The lane from the Devines’ to Pearce Pyper’s was one of the most beautiful places Israel knew around Tumdrum, a place so beautiful in fact that it was almost enough to restore his proverbial and habitual and today very particular low Sunday spirits. But not quite. An overgrown, winding, one-way gravel track suitable for single traffic only, and hemmed with high hedges and tall trees, the lane made him think of Gloria and England and of long lacy and weepy Victorian and Edwardian narrative poems. It was a route he walked every Sunday on his way to read with Pearce, and it usually had an effect of uplift. The fields to either side of the lane sprang alive with rabbits and hares and the sound of blackbirds, and then suddenly, with a parting of the trees, there was the arrival at Pearce’s, which was always like stumbling upon a previously undiscovered ancient Aztec ruin, what with Pearce’s eccentric sculptures flanking the driveway and scattered throughout the grounds-the chunky painted concrete, and the driftwood things, and the totem poles made of old railway sleepers-and the avenue of trees extravagantly pleached, espaliered, and cordoned, and then finally the house itself, Pearce’s mad, grand baronial-cum-Corbusier home.
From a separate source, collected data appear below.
-- ==== Sys2Proof/Machine/State.lean ====
section
/-! DEFINITION. The state of the machine as plain data, the reasons a step can stop, and the state after reset. -/

namespace Sys2Proof.Machine

/-- What a region of the address map holds (20_memory.md R67). -/
inductive RegionKind where
  /-- data memory: loads and stores, no fetch -/
  | ram
  /-- program text: fetch and loads, no store (R71) -/
  | text
  deriving DecidableEq, Repr

/-- A run of addresses of one kind. -/
structure Region where
  /-- the first address -/
  base : Nat
  /-- how many bytes -/
  size : Nat
  kind : RegionKind
  deriving DecidableEq, Repr

/-- Memory (20_memory.md R60): the address map `MemMap` (R67) and the bytes. In `map` the first region that holds an
address decides; an address in no region is absent. `cells` lists the bytes that are not 0, addresses strictly rising. -/
structure Memory where
  map : List Region
  cells : List Host.Cell
  deriving DecidableEq, Repr

/-- A general register: 32 value bits and a type code (10_state.md R20, R24). -/
structure Reg where
  val : Word
  ty : TyCode
  deriving DecidableEq, Repr

/-- A port event, as the model records it (20_memory.md R72). -/
inductive PortEvent where
  /-- IN read `value` from `port` -/
  | read (port value : Word)
  /-- OUT wrote `value` to `port` -/
  | write (port value : Word)
  deriving DecidableEq, Repr

/-- The state of the machine. `events` and `draws` are the model's own fields (entry 12); everything else is the spec's
(10_state.md). -/
structure State where
  /-- R0 to R30; R28 is the residue register (10_state.md R21) -/
  regs : Vector Reg 31
  /-- R31, the address of the next instruction between instructions (10_state.md R27) -/
  pc : Word
  /-- R28 is in the never-written state into which `poisonResidue()` puts it (00_scope.md R13, 10_state.md R23, R29): no
  instruction can read it until one writes it -/
  residueLost : Bool
  mem : Memory
  /-- the port events so far, oldest first -/
  events : List PortEvent
  /-- how many port reads have drawn a value -/
  draws : Nat
  deriving DecidableEq, Repr

/-- The causes of a trap (60_exceptions.md R370). -/
inductive TrapCause where
  /-- TRAP, an unassigned opcode or sub-opcode, LDI with `x = 1` -/
  | illegalInstruction
  /-- BRK -/
  | breakpoint
  /-- a typed instruction whose register operands differ in type -/
  | typeMismatch
  deriving DecidableEq, Repr

/-- The ways a step stops with a fault; the state is the one before the instruction (60_exceptions.md R374, R375). -/
inductive Fault where
  /-- a trap the source names (R370). The spec gives no entry and makes it terminal (R374): safe. -/
  | trap (cause : TrapCause)
  /-- a load, store or fetch of an address the map does not hold (20_memory.md R67): safe -/
  | memoryAccess (addr : Word)
  /-- a store to a `text` byte (20_memory.md R71): safe -/
  | storeToText (addr : Word)
  /-- a fetch from a byte not marked `text` (20_memory.md R71): safe -/
  | fetchOutsideText (addr : Word)
  /-- instruction bytes, or the target of NXTH or NXTW, past address 0xFFFFFFFF (10_state.md R28): safe -/
  | fetchWrap
  /-- an operand read of register `i` while it holds no value: R28 after `poisonResidue()` (10_state.md R29), and no
  other register, since every register holds a value at reset (entry 1): safe -/
  | unwrittenRegister (i : RegNum)
  /-- a division by zero (42_muldiv.md R185 d): safe -/
  | divideByZero
  /-- a quotient that does not fit (42_muldiv.md R185 d): safe -/
  | divideOverflow
  deriving DecidableEq, Repr

/-- The refusals, which the spec calls `Unmodelled(name)` (60_exceptions.md R376). All are safe: the run ends. -/
inductive Refusal where
  /-- raised by `exec` for an instruction without a meaning; no instruction is in that case -/
  | notModelled (mnemonic : String)
  /-- a typed instruction met an operand of type float or Posit (10_state.md R26) -/
  | floatOrPosit
  /-- `zz` or `z` set where no rule gives it a meaning (30_encoding.md R113) -/
  | operandModifier
  /-- `u = 1` in a 32-bit load, LEA or CALL (44_loadstore.md R231) -/
  | loadUBit
  /-- a shift with a location-and-length immediate (43_shift_bitfield.md R200 f) -/
  | shiftLocLen
  /-- a shift count of magnitude 32 or more, 64 for double length (43_shift_bitfield.md R201) -/
  | shiftCountRange
  /-- a bit field outside its source, of length 0 or over 32, or a descriptor with more than 12 bits (R200 e, R215) -/
  | bitFieldRange
  /-- SQRT of a negative signed operand (47_single_operand.md R330) -/
  | sqrtNegative
  /-- opcode 0x77 and the mnemonics only it could hold (47_single_operand.md R314) -/
  | fmt32ds
  /-- EADD, MV2, SHL: no opcode, not an instruction of the machine (46_irregular.md R306 to R308) -/
  | noOpcode
  /-- CMOV (43_shift_bitfield.md R222) -/
  | cmov
  /-- MERG, which has no encoding either (43_shift_bitfield.md R221) -/
  | merg
  /-- INTP (46_irregular.md R300) -/
  | intp
  /-- LUT (46_irregular.md R301) -/
  | lut
  /-- MMOV (46_irregular.md R302) -/
  | mmov
  /-- LDM (46_irregular.md R303) -/
  | ldm
  /-- STM (46_irregular.md R304) -/
  | stm
  /-- TT (46_irregular.md R305) -/
  | tt
  /-- LOOP and LOOPI (45_control.md R276) -/
  | loop
  /-- ENTER (45_control.md R277) -/
  | enter
  /-- EXIT (45_control.md R278) -/
  | exit
  /-- PCB1 (45_control.md R279) -/
  | pcb1
  /-- VECT (45_control.md R280) -/
  | vect
  /-- PCND (45_control.md R281) -/
  | pcnd
  /-- a float single operand instruction, by its mnemonic (47_single_operand.md R331 to R369) -/
  | floatOp (op : SingleOp)
  deriving DecidableEq, Repr

/-- Why a meaning has no next state. -/
inductive Stop where
  | fault (r : Fault)
  | refused (r : Refusal)
  deriving DecidableEq, Repr

/-- A computation that may stop. -/
abbrev Res (α : Type) := Except Stop α

/-- What a meaning answers. -/
abbrev Out := Host.Outcome State Fault Refusal

/-- The address map after reset. The spec leaves `MemMap` open (20_memory.md R67, 10_state.md R41). DESIGN CHOICE
(entry 4), unsafe: text from 0x1000 to 0x7FFF, ram everywhere else. -/
def resetMap : List Region :=
  [{ base := 0x1000, size := 0x7000, kind := .text }, { base := 0, size := 0x100000000, kind := .ram }]

/-- The machine right after reset (10_state.md R41, 70_reset_and_hazards.md R390). The spec gives no register a value;
value 0 with type U, readable, is a DESIGN CHOICE (entry 1), unsafe. Memory lists nothing (entry 5). -/
def State.reset : State where
  regs := Vector.replicate 31 { val := 0, ty := .u }
  pc := Config.resetPc
  residueLost := false
  mem := { map := resetMap, cells := [] }
  events := []
  draws := 0

end Sys2Proof.Machine
end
Israel had spent the afternoon tidying his coop, avoiding George, who had also been avoiding him, and he stood now-confused and chastened, but also at least a little cheered and chivvied by nature-and yanked at Pearce’s big chain doorbell, which rang, as big chain doorbells always ring, ominously.

Pearce’s housekeeper, Joan, answered the door. She was not a woman who wasted her words; she was a woman who looked like she permed her own hair. Unwillingly.

“Yes?” she said. Up until recently Israel had come every Sunday to see Pearce, and Joan had always greeted him with the same thin, suspicious “Yes?” as though anything more would be an invitation to unwonted intimacy.